# Cheers



## Kamil G.

How do I say ( Cheers =) Love you Baby ) in turkish....

Thank you


----------



## Stambouliote

Cheers as a toast? You can say "Şerefe!"

( Cheers =) Love you Baby ) >>> Şerefe! Seni seviyorum bebeğim/tatlım/canım


----------



## Orkide

It could be "Cheers" as in "Thank you" as well. I'd write "sağol" in that case.


----------



## shiningstar

Kamil G. said:


> How do I say ( Cheers =) Love you Baby ) in turkish....
> 
> Thank you


 
"Cheers" sounds as a greeting word in the phrase you gave. If this is the case, you may want to say:

"Selamlar" or "Merhaba", or depending on the hour of the day:
"Günaydın, seni seviyorum bebeğim/aşkım/canım, etc." (good morning)
"Mutlu sabahlar (or akşamlar)" (Happy morning -evening)

I cant think of any word that exactly corresponds to this greeting but I hope these words will help.


----------



## Orkide

shiningstar said:


> "Cheers" sounds as a greeting word in the phrase you gave. If this is the case, you may want to say:
> 
> "Selamlar" or "Merhaba", or depending on the hour of the day:
> "Günaydın, seni seviyorum bebeğim/aşkım/canım, etc." (good morning)
> "Mutlu sabahlar (or akşamlar)" (Happy morning -evening)
> 
> I cant think of any word that exactly corresponds to this greeting but I hope these words will help.

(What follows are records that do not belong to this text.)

-- ==== Sys2Proof/Decode.lean ====
section
/-! DEFINITION. Words of the command table. The table gives no row any bits: commands arrive as events and packets, and
packets are parsed where their ring is read. -/

namespace Sys2Proof

/-- The command that a word of the table spells: none, since no row has bits. -/
def decodeTableWord (_nbits _w : Nat) : Option Instr := none

end Sys2Proof
end

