/-- 1 / (m × 2^e), cut after 64 significant bits, with a last bit that is 1 when bits were cut. -/
def recipSticky (m : Nat) (e : Int) : Nat × Int :=
  let k := 64 + Nat.log2 m
  let q := 2 ^ k / m
  let st := if 2 ^ k % m = 0 then 0 else 1
  (2 * q + st, -e - (k : Int) - 1)

/-- √(m × 2^e), cut after at least 64 significant bits, with a sticky last bit. -/
def sqrtSticky (m : Nat) (e : Int) : Nat × Int :=
  let odd := e % 2 = 1
  let m0 := if odd then 2 * m else m
  let e0 := if odd then e - 1 else e
  let n := m0 * 2 ^ 128
  let r := isqrt n
  let st := if r * r = n then 0 else 1
  (2 * r + st, e0 / 2 - 65)

/-- The two neighbours of a magnitude on the FP32 grid, from below and from above. -/
def neighbours32 (mag : Nat) (exp : Int) : (Nat × Int) × (Nat × Int) :=
  let q := gridExp fp32 mag exp
  if q ≤ exp then ((mag, exp), (mag, exp))
  else
    let d := (q - exp).toNat
    let t := mag / 2 ^ d
    if mag % 2 ^ d = 0 then ((t, q), (t, q)) else ((t, q), (t + 1, q))

/-- A finite magnitude as FP32, infinity past the largest finite value. -/
def magCode32 (neg : Bool) (p : Nat × Int) : Word :=
  BitVec.ofNat 32 (encodeFp fp32
    (if magLt (maxFinite fp32).1 (maxFinite fp32).2 p.1 p.2 then .inf neg else .fin neg p.1 p.2))

/-- R209: RCP, within 1 ulp, exact where 1 / x is representable. Which neighbour it delivers is open (R210). -/
def rcp32 (x : Word) : Word :=
  match v32 x with
  | .nan => nan32
  | .inf neg => BitVec.ofNat 32 (signBit fp32 neg)
  | .fin neg m e =>
    if m = 0 then (if neg then negInf32 else inf32)
    else
      let r := recipSticky m e
      let nb := neighbours32 r.1 r.2
      magCode32 neg (if nb.1 = nb.2 then nb.1 else if Config.rcpUp x then nb.2 else nb.1)

/-- R209: RSQ, within 1 ulp. -/
def rsq32 (x : Word) : Word :=
  match v32 x with
  | .nan => nan32
  | .inf neg => if neg then nan32 else 0
  | .fin neg m e =>
    if m = 0 then (if neg then negInf32 else inf32)
    else if neg then nan32
    else
      let s := sqrtSticky m e
      let exact := s.1 % 2 = 0
      let r := recipSticky s.1 s.2
      let nb := neighbours32 (if exact then r.1 else 2 * r.1 + 1) (if exact then r.2 else r.2 - 1)
      magCode32 false (if nb.1 = nb.2 then nb.1 else if Config.rsqUp x then nb.2 else nb.1)

/-- ⌊v⌋ of a finite value. -/
def floorOf (neg : Bool) (m : Nat) (e : Int) : Int :=
  if 0 ≤ e then (if neg then -((m * 2 ^ e.toNat : Nat) : Int) else (m * 2 ^ e.toNat : Nat))
  else
    let d := 2 ^ (-e).toNat
    if neg then -(((m + d - 1) / d : Nat) : Int) else ((m / d : Nat) : Int)

/-- ⌈v⌉ of a finite FP32 value, R307. -/
def ceil32 (w : Word) : Int :=
  match v32 w with
  | .fin neg m e => -(floorOf (!neg) m e)
  | _ => 0

/-- The code of 2^n for n from −149 to 127, +0 below and +infinity above. -/
def pow2Code (n : Int) : Nat :=
  if n < -149 then 0 else if 127 < n then 0x7F800000 else codeNE fp32 (.fin false 1 n)

/-! ### EXP2 and LOG2 (R209, R210)

Each lies within its error bound and is monotonic; nothing else of it is fixed. The bounds come from an interval around the
exact value, 64 binary places wide. -/

/-- An FP32 code as a number in the order of the values; both zeros are 2³¹. -/
def ordKey (w : Word) : Nat := if w.toNat < 2 ^ 31 then 2 ^ 31 + w.toNat else 2 ^ 31 - (w.toNat - 2 ^ 31)
def ofOrdKey (k : Nat) : Word := BitVec.ofNat 32 (if 2 ^ 31 ≤ k then k - 2 ^ 31 else 2 ^ 31 + (2 ^ 31 - k))
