def firstFree (m : Mem) (t : Tier) (taken : List Nat) (ok : Nat → Bool) : Option Nat :=
  (m.freePages t (fun p => ok p && !taken.contains p) 1).head?

/-- R151, R167: the parity of the die that DDR5 pages come from, by free pages where the command names none. -/
def ddrParity (m : Mem) (taken : List Nat) (die : Nat) : Nat :=
  match die with
  | 1 => 0
  | 2 => 1
  | _ =>
    let used := m.ddr.map (·.1) ++ taken
    let usedA := (used.filter (fun p => p % 2 == 0)).length
    let usedB := (used.filter (fun p => p % 2 == 1)).length
    let freeA := (m.ddrPages + 1) / 2 - usedA
    let freeB := m.ddrPages / 2 - usedB
    if freeA < freeB then 1 else 0

def placeSkein (d : Dev) (p : Partition) (wick : Bool) (x : Placing) (key : Nat) : Option Placing :=
  let kind := if wick then PageKind.wick else .data
  if p.quotaSkein ≤ p.skeinUsed + x.skein.length then none
  else if wick ∧ min p.quotaWick p.quotaSkein ≤ p.wickUsed + x.skein.length then none
  else (firstFree d.mem .skein x.skein (fun _ => true)).map (fun n =>
    { x with skein := x.skein ++ [n], maps := x.maps ++ [(key, ⟨paOf .skein n, kind⟩)] })

def placeHbm (d : Dev) (p : Partition) (x : Placing) (key : Nat) : Option Placing :=
  if p.quotaHbm ≤ p.hbmUsed + x.hbm.length then none
  else (firstFree d.mem .hbm x.hbm (fun _ => true)).map (fun n =>
    { x with hbm := x.hbm ++ [n], maps := x.maps ++ [(key, ⟨paOf .hbm n, .data⟩)] })

def placeDdr (d : Dev) (p : Partition) (die : Nat) (x : Placing) (key : Nat) : Option Placing :=
  if p.quotaDdr ≤ p.ddrUsed + x.ddr.length then none
  else
    let par := ddrParity d.mem x.ddr die
    (firstFree d.mem .ddr x.ddr (fun n => n % 2 == par)).map (fun n =>
      { x with ddr := x.ddr ++ [n], maps := x.maps ++ [(key, ⟨paOf .ddr n, .data⟩)] })

/-- R166: one page in the first tier that can hold it. -/
def placeAuto (d : Dev) (p : Partition) (tier die : Nat) (wick : Bool) (x : Placing) (key : Nat) : Option Placing :=
  match tier with
  | 0 =>
    match placeSkein d p false x key with
    | some y => some y
    | none =>
      match placeHbm d p x key with
      | some y => some y
      | none => placeDdr d p die x key
  | 1 =>
    match placeHbm d p x key with
    | some y => some y
    | none => placeDdr d p die x key
  | 2 => placeSkein d p wick x key
  | 3 => placeHbm d p x key
  | _ => placeDdr d p die x key

/-- The free slots of a partition's KV frames in rising address: not mapped, not being zeroed (R189). -/
def Dev.kvSlots (d : Dev) (part : Nat) (frames : List Nat) : List Nat :=
  let p := d.part part
  let used := p.pt.filterMap (fun kv => if kv.2.kind = .kv then some kv.2.pa else none)
  (sortNat frames).flatMap (fun f => (List.range 32).filterMap (fun s =>
    let pa := paOf .hbm f + 65536 * s
    if used.contains pa ∨ d.mem.zeroQ.any (fun i => i.target == .kvSlot part f s) then none else some pa))

/-- R189: whether a KV frame holds nothing: no page mapped in it, no slot that waits to be zeroed. -/
def Dev.frameIdle (d : Dev) (part f : Nat) : Bool :=
  !(d.part part).pt.any (fun kv => kv.2.kind == .kv && kv.2.pa / pageBytes == f) &&
    !d.mem.zeroQ.any (fun j => match j.target with
      | .kvSlot p g _ => p == part && g == f
      | _ => false)

/-- R189: a KV frame of a partition that holds nothing returns to the free pool. -/
def Dev.freeFrame (d : Dev) (part f : Nat) : Dev :=
  if (d.part part).kvFrames.contains f && d.frameIdle part f then
    (d.modMem (fun m => m.setUse .hbm f .free)).modPart part (fun p => { p with kvFrames := p.kvFrames.filter (· != f) })
  else d

/-- The KV frames in which a MEM_ALLOC that has run and not committed maps pages. -/
def Entry.kvTaking (e : Entry) : List Nat :=
  match e.phase with
  | .ran r => r.effects.filterMap (fun x => match x with
    | .map _ _ pte => if pte.kind = .kv then some (pte.pa / pageBytes) else none
    | _ => none)
  | _ => []

/-- R189: one 64 KiB page, from a free slot, else from a new frame. -/
def placeKv (d : Dev) (part : Nat) (x : Placing) (key : Nat) : Option Placing :=
  let p := d.part part
  match (d.kvSlots part (p.kvFrames ++ x.hbm)).filter (fun pa => !x.slots.contains pa) with
  | pa :: _ => some { x with slots := x.slots ++ [pa], maps := x.maps ++ [(key, ⟨pa, .kv⟩)] }
  | [] =>
    if p.quotaHbm ≤ p.hbmUsed + x.hbm.length then none
    else (firstFree d.mem .hbm x.hbm (fun _ => true)).map (fun n =>
      { x with hbm := x.hbm ++ [n], slots := x.slots ++ [paOf .hbm n], maps := x.maps ++ [(key, ⟨paOf .hbm n, .kv⟩)] })

def placeAll (f : Placing → Nat → Option Placing) : List Nat → Placing → Option Placing
  | [], x => some x
  | k :: t, x =>
    match f x k with
    | some y => placeAll f t y
    | none => none

/-- R166: whether some Skein page is being zeroed, for which MEM_ALLOC waits. -/
def Dev.skeinZeroing (d : Dev) : Bool :=
  d.mem.skein.any (fun kv => match kv.2 with
    | .zeroing => true
    | .releasing _ => true
    | _ => false)

def runAlloc (part va pages tier flags : Nat) : Run Counts := do
  let d ← getDev
  let p := d.part part
  let kv := flagKv flags
  let keys := rangeKeys va pages kv
  require (keys.all (fun k => p.unmappedAt k kv)) stBadParam
  require (d.level2Room part keys) stQuota
  let place := if kv then placeKv d part else placeAuto d p tier (flagDie flags) (flagWick flags)
  match placeAll place keys ⟨[], [], [], [], []⟩ with
  | none => failWith stQuota
  | some x => do
    holdAll (x.maps.map (fun m => .map part m.1 m.2))
    holdAll (x.skein.map (fun n => .pageUse .skein n (.mapped part)))
    holdAll (x.hbm.map (fun n => .pageUse .hbm n (if kv then .kvFrame part else .mapped part)))
    holdAll (x.ddr.map (fun n => .pageUse .ddr n (.mapped part)))
    if kv ∧ !x.hbm.isEmpty then hold (.kvFrames part x.hbm) else pure ()
    if kv then return okCounts 0 pages 0 else return okCounts x.skein.length x.hbm.length x.ddr.length

/-! ### Release of pages (R181, R190, R659) -/

/-- The zeroing target of a whole page. -/
def zeroTarget (pa : Nat) : Option ZeroTarget :=
  match tierOf pa with
  | some (.skein, n) => some (.skeinPage n)
  | some (.hbm, n) => some (.hbmPage n)
  | some (.ddr, n) => some (.ddrPage n)
  | none => none

/-- The effects that release a mapped page: its entry goes, its bytes wait to be zeroed. -/
def releasePage (part key : Nat) (e : Pte) (ordered : Bool) : List Effect :=
  .unmap part key ::
    (match e.kind, tierOf e.pa with
      | .kv, some (_, f) => [.zero ⟨.kvSlot part f (e.pa % pageBytes / 65536), none, ordered⟩]
      | .sealed _, _ => []
      | _, some (t, n) =>
        (match zeroTarget e.pa with
          | some z => [.pageUse t n .zeroing, .zero ⟨z, none, ordered⟩]
          | none => [])
      | _, none => [])

def runFree (part va pages flags : Nat) : Run Counts := do
  let d ← getDev
  let p := d.part part
  let want := if flagKv flags then PageKind.kv else if flagWick flags then .wick else .data
  let keys := rangeKeys va pages (flagKv flags)
  let es := keys.filterMap (fun k => (p.pteAt k).map (fun e => (k, e)))
  require (es.length == keys.length && es.all (fun ke => ke.2.kind == want)) stBadParam
  require (!es.any (fun ke => (want == .kv && d.inPool part ke.2.pa) || (want == .wick && d.wickCovers part (ke.1 * 65536)))
    && !d.ringIn part va (pages * flagPage flags)) stInUse
  holdAll (es.flatMap (fun ke => releasePage part ke.1 ke.2 true))
  return okCounts pages 0 0

/-- The cells of a whole page, its errors met. -/
def readPage (pa : Nat) : Run (List Host.Cell) := do
  let c ← get
  let inPage (s : Nat) : Bool := decide (pa ≤ 64 * s) && decide (64 * s < pa + pageBytes)
  match c.dev.mem.ue.find? inPage with
  | some s => throw ⟨stUncorrectable, none, some (64 * s)⟩
  | none => do
    set { c with ces := c.ces ++ c.dev.mem.ces.filter inPage }
    return getCells c.dev.mem.bytes pa pageBytes

def runMigrate (part va pages tier flags : Nat) : Run Counts := do
  let d ← getDev
  let p := d.part part
  let keys := rangeKeys va pages false
  let es := keys.filterMap (fun k => (p.pteAt k).map (fun e => (k, e)))
  require (es.length == keys.length && es.all (fun ke => ke.2.kind == .data)) stBadParam
  require (!d.ringIn part va (pages * pageBytes)) stInUse
  match placeAll (placeAuto d p tier (flagDie flags) false) keys ⟨[], [], [], [], []⟩ with
  | none => failWith stQuota
  | some x => do
    let _ ← (es.zip x.maps).mapM (fun em => do
      let cells ← readPage em.1.2.pa
      hold (.block em.2.2.pa pageBytes cells)
      holdAll (releasePage part em.1.1 em.1.2 true)
      hold (.map part em.1.1 em.2.2)
      match tierOf em.2.2.pa with
      | some (t, n) => hold (.pageUse t n (.mapped part))
      | none => pure ())
    return okCounts pages 0 0

/-! ### Sealed regions (R175 to R179) -/

/-- R175: the digest of a region. -/
def sealDigest (m : Mem) (pages : List Nat) : List Byte :=
  shake256 32 (pages.flatMap (fun n => shake256 32 (getBytes m.bytes (paOf .hbm n) pageBytes)))

def runSeal (part region pages va : Nat) : Run Counts := do
  let d ← getDev
  let p := d.part part
  let keys := rangeKeys va pages false
  let es := keys.filterMap (fun k => (p.pteAt k).map (fun e => (k, e)))
  let nums := es.filterMap (fun ke => match tierOf ke.2.pa with
    | some (.hbm, n) => some n
    | _ => none)
  require (part < 14 && es.length == keys.length && es.all (fun ke => ke.2.kind == .data) && nums.length == keys.length) stBadParam
  require (!d.ringIn part va (pages * pageBytes)) stInUse
  require (!thas d.mem.regions region) stInUse
  let _ ← nums.mapM (fun n => readPage (paOf .hbm n))
  holdAll (keys.map (fun k => .unmap part k))
  holdAll (nums.map (fun n => .pageUse .hbm n (.sealed region)))
  hold (.region region nums (sealDigest d.mem nums))
  return okCounts pages 0 0

def runMap (region target va : Nat) : Run Counts := do
  let d ← getDev
  let p := d.part target
  match tfind d.mem.regions region with
  | none => failWith stBadParam
  | some g => do
    require (p.state != .free) stBadParam
    require (!g.zeroing) stInUse
    let keys := rangeKeys va g.pages.length false
    require (decide (va + g.pages.length * pageBytes ≤ 2 ^ 48) && keys.all (fun k => p.unmappedAt k false)) stBadParam
    require (d.level2Room target keys) stQuota
    holdAll ((keys.zip g.pages).map (fun kp => .map target kp.1 ⟨paOf .hbm kp.2, .sealed region⟩))
    hold (.sealMap target region va)
    return okCounts g.pages.length 0 0

def runUnmap (region target va : Nat) : Run Counts := do
  let d ← getDev
  let p := d.part target
  match tfind d.mem.regions region with
  | none => failWith stBadParam
  | some g => do
    require (p.maps.contains (region, va)) stBadParam
    holdAll ((rangeKeys va g.pages.length false).map (fun k => .unmap target k))
    hold (.sealUnmap target region va)
    return okCounts g.pages.length 0 0

/-- The partitions that map a region (MAPS of SKN_SEAL_r). -/
def Dev.mapsOf (d : Dev) (region : Nat) : Nat := (d.parts.p.filter (fun kv => kv.2.maps.any (fun m => m.1 == region))).length

def runUnseal (region : Nat) : Run Counts := do
  let d ← getDev
  match tfind d.mem.regions region with
  | none => failWith stBadParam
  | some g => do
    require (d.mapsOf region == 0 && !g.zeroing) stInUse
    hold (.regionZero region)
    holdAll (g.pages.map (fun n => .zero ⟨.hbmPage n, some region, true⟩))
    return okCounts g.pages.length 0 0

/-! ### Copies and fills (R187) -/

def runCopy (src dst : Desc) (rows cols : Nat) : Run Counts := do
  let data ← (List.range rows).mapM (fun r => src.readRow accMover r cols)
  let _ ← (withIdx 0 data).mapM (fun dr => do
    if src.fmt = dst.fmt then
      noteVals (rowVals src.fmt dr.1.2 dr.1.1)
      dst.writeCodes accMover dr.2 dr.1
    else dst.writeVals accMover dr.2 (rowVals src.fmt dr.1.2 dr.1.1))
  return okCounts rows 0 0

def runFill (dst : Desc) (rows rowB pattern : Nat) : Run Counts := do
  let row := (List.replicate (rowB / 4) (leBytes 4 pattern)).flatten
  (List.range rows).forM (fun r => do
    let va := dst.va + r * dst.rowStride
    if dst.host then hold (.host va row) else writeVa accMover va row)
  return okCounts rows 0 0

end Sys2Proof.Machine
end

According to Oxford's online Dictionary, "cheers" has two meanings. But it's not a greeting.

*cheers*


  • *exclamation* informal *1* expressing good wishes before drinking. *2* chiefly Brit. said to  express gratitude or on parting.


Best wishes,

O.


----------



## shiningstar

Orkide said:


> According to Oxford's online Dictionary, "cheers" has two meanings. But it's not a greeting.
> 
> *cheers*
> 
> 
> • *exclamation* informal *1* expressing good wishes before drinking. *2* chiefly Brit. said to express gratitude or on parting.
> 
> 
> Best wishes,
> 
> 
> O.


 
Cheers has also a meaning of salutation. Have you ever heard somebody says that "Şerefe, Seni seviyorum"? I, personally, haven't heard such exclamation is used in our country. If you take a look not just at "Cheers" but at "cheer" too you will understand my message. We have to interprete (but not translate!) it into our language logic.

All the Best.
M.

PS: I've just realize that your native language is dutch. To my language "cheers", as it were in the phrase above, can only be interpreted as a greeting word. Of course it's my language logic, others may think otherwise.


----------



## Orkide

shiningstar said:


> Cheers has also a meaning of salutation. Have you ever heard somebody says that "Şerefe, Seni seviyorum"? I, personally, haven't heard such exclamation is used in our country. If you take a look not just at "Cheers" but at "cheer" too you will understand my message. We have to interprete (but not translate!) it into our language logic.
> 
> All the Best.
> M.
> 
> PS: I've just realize that your native language is dutch. To my language "cheers", as it were in the phrase above, can only be interpreted as a greeting word. Of course it's my language logic, others may think otherwise.



Hi Shiningstar

My mother tongue is Dutch indeed. I was hoping for a native English person to answer this thread, since my English may be good, but not like a native person's of course.

I was searching a bit, and found these threads:
http://forum.wordreference.com/showthread.php?t=912
http://forum.wordreference.com/showthread.php?t=518277
http://www.urbandictionary.com/define.php?term=cheers

People all agree that "cheers" is commonly accepted and used as another word for "thanks", but there is some discussion about the "goodbye" meaning (you'll see when you read the threads). 
It could *not *mean  something like "merhaba" though.
And in America they only use it when meaning "şerefe".

It would be nice if the OP came back to say what he actually meant 

Have a nice day.


----------



## Kamil G.

If you can help me how can I say  (I believe together we'll fly!! I believe in the power of you and I ) in Turkish.... 

Thank you


----------